◆ **Exercise directions**
Your response should consist solely of the records, written out exactly.
* * *
-- ==== Sys2Proof/Word.lean ====
section
/-! DEFINITION. The two value widths of the engine (00_scope.md R9 to R11: "The only memory widths are
1 bit for data and 32 bits for a program word"). Every other quantity of the pseudocode is a mathematical
integer and is held as a `Nat`. -/

namespace Sys2Proof

/-- One bit of data memory, of the store latch or of the undo trace: 0 or 1 (R9). -/
abbrev Bit := BitVec 1

/-- One 32-bit instruction word, host address, register index or response word (R60, R121, R131). -/
abbrev Word := BitVec 32

end Sys2Proof
end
* * *
◆ **Task solution**
-- ==== Sys2Proof/Word.lean ====
section
/-! DEFINITION. The two value widths of the engine (00_scope.md R9 to R11: "The only memory widths are
1 bit for data and 32 bits for a program word"). Every other quantity of the pseudocode is a mathematical
integer and is held as a `Nat`. -/

namespace Sys2Proof

/-- One bit of data memory, of the store latch or of the undo trace: 0 or 1 (R9). -/
abbrev Bit := BitVec 1

/-- One 32-bit instruction word, host address, register index or response word (R60, R121, R131). -/
abbrev Word := BitVec 32

end Sys2Proof
end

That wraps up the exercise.